Limited impact on mortgage rates
While the last few base rate increases have had wide-reaching knock-on effects on mortgage pricing, it was noted that the latest change was unlikely to have a notable impact.
Steve Seal, CEO, Bluestone Mortgages, said although many mortgage borrowers were being “squeezed to the limit”, lenders had already started to lower rates because of easing inflation.
Richard Donnell, executive director of research at Zoopla, said it was not all “doom and gloom for the housing market” as mortgage rates seemed to be peaking and the majority of people were on fixed deals.
Matt Thompson, head of sales at Chestertons, said the latest increase would affect homeowners on variable rates as well as overleveraged buy-to-let investors.
He added: “Although there still is a vast number of buyers wanting to move as soon as possible, rising interest rates are forcing house hunters to be more cautious, review their financial situation and calculate a more conservative budget.
“Whilst this has recently resulted in fewer new buyers entering the market, we expect activity to pick up again once buyers have adjusted their criteria and lenders are bringing more products to the market again.”
Coming to the end?
Others saw the 0.25 per cent rise as a sign of the beginning of the end.
Giles Coghlan, chief market analyst, consulting for HYCM: “Today’s decision was a close call, with policymakers divided between a 25 basis points (bps) or 50bps rate hike. Given that the latest inflation data has shown demonstrably that the BoE’s bitter medicine is starting to work, shifting gears down to a 25bps hike was sensible.”
He said inflation would continue to fall and “despite concerns about economic growth, today’s hike is yet another sign that the central bank’s quantitative tightening could be nearing completion, and we should see the hiking cycle soon coming to a halt, with more modest hikes in the pipeline until then”.
“Investors should expect some volatility in the aftermath of today’s decision,” Coghlan added.

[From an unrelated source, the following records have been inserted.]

-- ==== Sys2Proof/Laws/Frames.lean ====
section
/-! SUPPORT. Which units of the state each shared operation can change: for every other unit, that it is left as it was. -/

set_option linter.unusedTactic false
set_option linter.unnecessarySeqFocus false
set_option linter.unreachableTactic false
set_option linter.unusedSimpArgs false

namespace Sys2Proof.Machine

variable (s : State)

/-! ### settleSlot -/

@[simp] theorem settleSlot_tfu (n : Nat) : (s.settleSlot n).tfu = s.tfu := rfl
@[simp] theorem settleSlot_flu (n : Nat) : (s.settleSlot n).flu = s.flu := rfl
@[simp] theorem settleSlot_tke (n : Nat) : (s.settleSlot n).tke = s.tke := rfl
@[simp] theorem settleSlot_vnc (n : Nat) : (s.settleSlot n).vnc = s.vnc := rfl
@[simp] theorem settleSlot_tlu (n : Nat) : (s.settleSlot n).tlu = s.tlu := rfl
@[simp] theorem settleSlot_ulc (n : Nat) : (s.settleSlot n).ulc = s.ulc := rfl
@[simp] theorem settleSlot_rgi (n : Nat) : (s.settleSlot n).rgi = s.rgi := rfl
@[simp] theorem settleSlot_atc (n : Nat) : (s.settleSlot n).atc = s.atc := rfl
@[simp] theorem settleSlot_pending (n : Nat) : (s.settleSlot n).pending = s.pending := rfl

/-! ### settleMeter -/

@[simp] theorem settleMeter_tfu (n : Nat) : (s.settleMeter n).tfu = s.tfu := rfl
@[simp] theorem settleMeter_flu (n : Nat) : (s.settleMeter n).flu = s.flu := rfl
@[simp] theorem settleMeter_tke (n : Nat) : (s.settleMeter n).tke = s.tke := rfl
@[simp] theorem settleMeter_vnc (n : Nat) : (s.settleMeter n).vnc = s.vnc := rfl
@[simp] theorem settleMeter_tlu (n : Nat) : (s.settleMeter n).tlu = s.tlu := rfl
@[simp] theorem settleMeter_ulc (n : Nat) : (s.settleMeter n).ulc = s.ulc := rfl
@[simp] theorem settleMeter_rgi (n : Nat) : (s.settleMeter n).rgi = s.rgi := rfl
@[simp] theorem settleMeter_atc (n : Nat) : (s.settleMeter n).atc = s.atc := rfl
@[simp] theorem settleMeter_pending (n : Nat) : (s.settleMeter n).pending = s.pending := rfl

/-! ### beginWrite -/

@[simp] theorem beginWrite_tfu (k : RecordWriteKind) (h : Holder) (n : Nat) (r : MeterRecord) : (s.beginWrite k h n r).tfu = s.tfu := rfl
@[simp] theorem beginWrite_flu (k : RecordWriteKind) (h : Holder) (n : Nat) (r : MeterRecord) : (s.beginWrite k h n r).flu = s.flu := rfl
@[simp] theorem beginWrite_tke (k : RecordWriteKind) (h : Holder) (n : Nat) (r : MeterRecord) : (s.beginWrite k h n r).tke = s.tke := rfl
@[simp] theorem beginWrite_vnc (k : RecordWriteKind) (h : Holder) (n : Nat) (r : MeterRecord) : (s.beginWrite k h n r).vnc = s.vnc := rfl
@[simp] theorem beginWrite_tlu (k : RecordWriteKind) (h : Holder) (n : Nat) (r : MeterRecord) : (s.beginWrite k h n r).tlu = s.tlu := rfl
@[simp] theorem beginWrite_ulc (k : RecordWriteKind) (h : Holder) (n : Nat) (r : MeterRecord) : (s.beginWrite k h n r).ulc = s.ulc := rfl
@[simp] theorem beginWrite_rgi (k : RecordWriteKind) (h : Holder) (n : Nat) (r : MeterRecord) : (s.beginWrite k h n r).rgi = s.rgi := rfl
@[simp] theorem beginWrite_atc (k : RecordWriteKind) (h : Holder) (n : Nat) (r : MeterRecord) : (s.beginWrite k h n r).atc = s.atc := rfl
@[simp] theorem beginWrite_pending (k : RecordWriteKind) (h : Holder) (n : Nat) (r : MeterRecord) : (s.beginWrite k h n r).pending = s.pending := rfl

/-! ### endWrite -/

@[simp] theorem endWrite_tfu (p : RecordWrite → Bool) : (s.endWrite p).tfu = s.tfu := rfl
@[simp] theorem endWrite_flu (p : RecordWrite → Bool) : (s.endWrite p).flu = s.flu := rfl
@[simp] theorem endWrite_tke (p : RecordWrite → Bool) : (s.endWrite p).tke = s.tke := rfl
@[simp] theorem endWrite_vnc (p : RecordWrite → Bool) : (s.endWrite p).vnc = s.vnc := rfl
@[simp] theorem endWrite_tlu (p : RecordWrite → Bool) : (s.endWrite p).tlu = s.tlu := rfl
@[simp] theorem endWrite_ulc (p : RecordWrite → Bool) : (s.endWrite p).ulc = s.ulc := rfl
@[simp] theorem endWrite_rgi (p : RecordWrite → Bool) : (s.endWrite p).rgi = s.rgi := rfl
@[simp] theorem endWrite_atc (p : RecordWrite → Bool) : (s.endWrite p).atc = s.atc := rfl
@[simp] theorem endWrite_pending (p : RecordWrite → Bool) : (s.endWrite p).pending = s.pending := rfl

/-! ### putRecord -/

@[simp] theorem putRecord_tfu (n : Nat) (r : MeterRecord) : (s.putRecord n r).tfu = s.tfu := rfl
@[simp] theorem putRecord_flu (n : Nat) (r : MeterRecord) : (s.putRecord n r).flu = s.flu := rfl
@[simp] theorem putRecord_tke (n : Nat) (r : MeterRecord) : (s.putRecord n r).tke = s.tke := rfl
@[simp] theorem putRecord_vnc (n : Nat) (r : MeterRecord) : (s.putRecord n r).vnc = s.vnc := rfl
@[simp] theorem putRecord_tlu (n : Nat) (r : MeterRecord) : (s.putRecord n r).tlu = s.tlu := rfl
@[simp] theorem putRecord_ulc (n : Nat) (r : MeterRecord) : (s.putRecord n r).ulc = s.ulc := rfl
@[simp] theorem putRecord_rgi (n : Nat) (r : MeterRecord) : (s.putRecord n r).rgi = s.rgi := rfl
@[simp] theorem putRecord_atc (n : Nat) (r : MeterRecord) : (s.putRecord n r).atc = s.atc := rfl
@[simp] theorem putRecord_pending (n : Nat) (r : MeterRecord) : (s.putRecord n r).pending = s.pending := rfl

/-! ### dropRecord -/

@[simp] theorem dropRecord_tfu (n : Nat) : (s.dropRecord n).tfu = s.tfu := rfl
@[simp] theorem dropRecord_flu (n : Nat) : (s.dropRecord n).flu = s.flu := rfl
@[simp] theorem dropRecord_tke (n : Nat) : (s.dropRecord n).tke = s.tke := rfl
@[simp] theorem dropRecord_vnc (n : Nat) : (s.dropRecord n).vnc = s.vnc := rfl
@[simp] theorem dropRecord_tlu (n : Nat) : (s.dropRecord n).tlu = s.tlu := rfl
@[simp] theorem dropRecord_ulc (n : Nat) : (s.dropRecord n).ulc = s.ulc := rfl
@[simp] theorem dropRecord_rgi (n : Nat) : (s.dropRecord n).rgi = s.rgi := rfl
@[simp] theorem dropRecord_atc (n : Nat) : (s.dropRecord n).atc = s.atc := rfl
@[simp] theorem dropRecord_pending (n : Nat) : (s.dropRecord n).pending = s.pending := rfl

William Scoular, head of private client lending at Investec Real Estate, said the decision could indicate that the “interest rate rise juggernaut could finally be running out of steam”.
He added: “There is growing evidence the inflation balloon is starting to deflate, as the bitter monetary pill UK consumers have had to swallow starts to take effect.”
Brian Murphy, head of lending at Mortgage Advice Bureau, said: “Many will be hoping that we are nearing the peak of interest rate hikes.
“Rates on fixed term products have been dropping marginally in the past few weeks, and there remains hope that they will continue to do so, despite the decision to increase overall rates for the 14th time in a row.”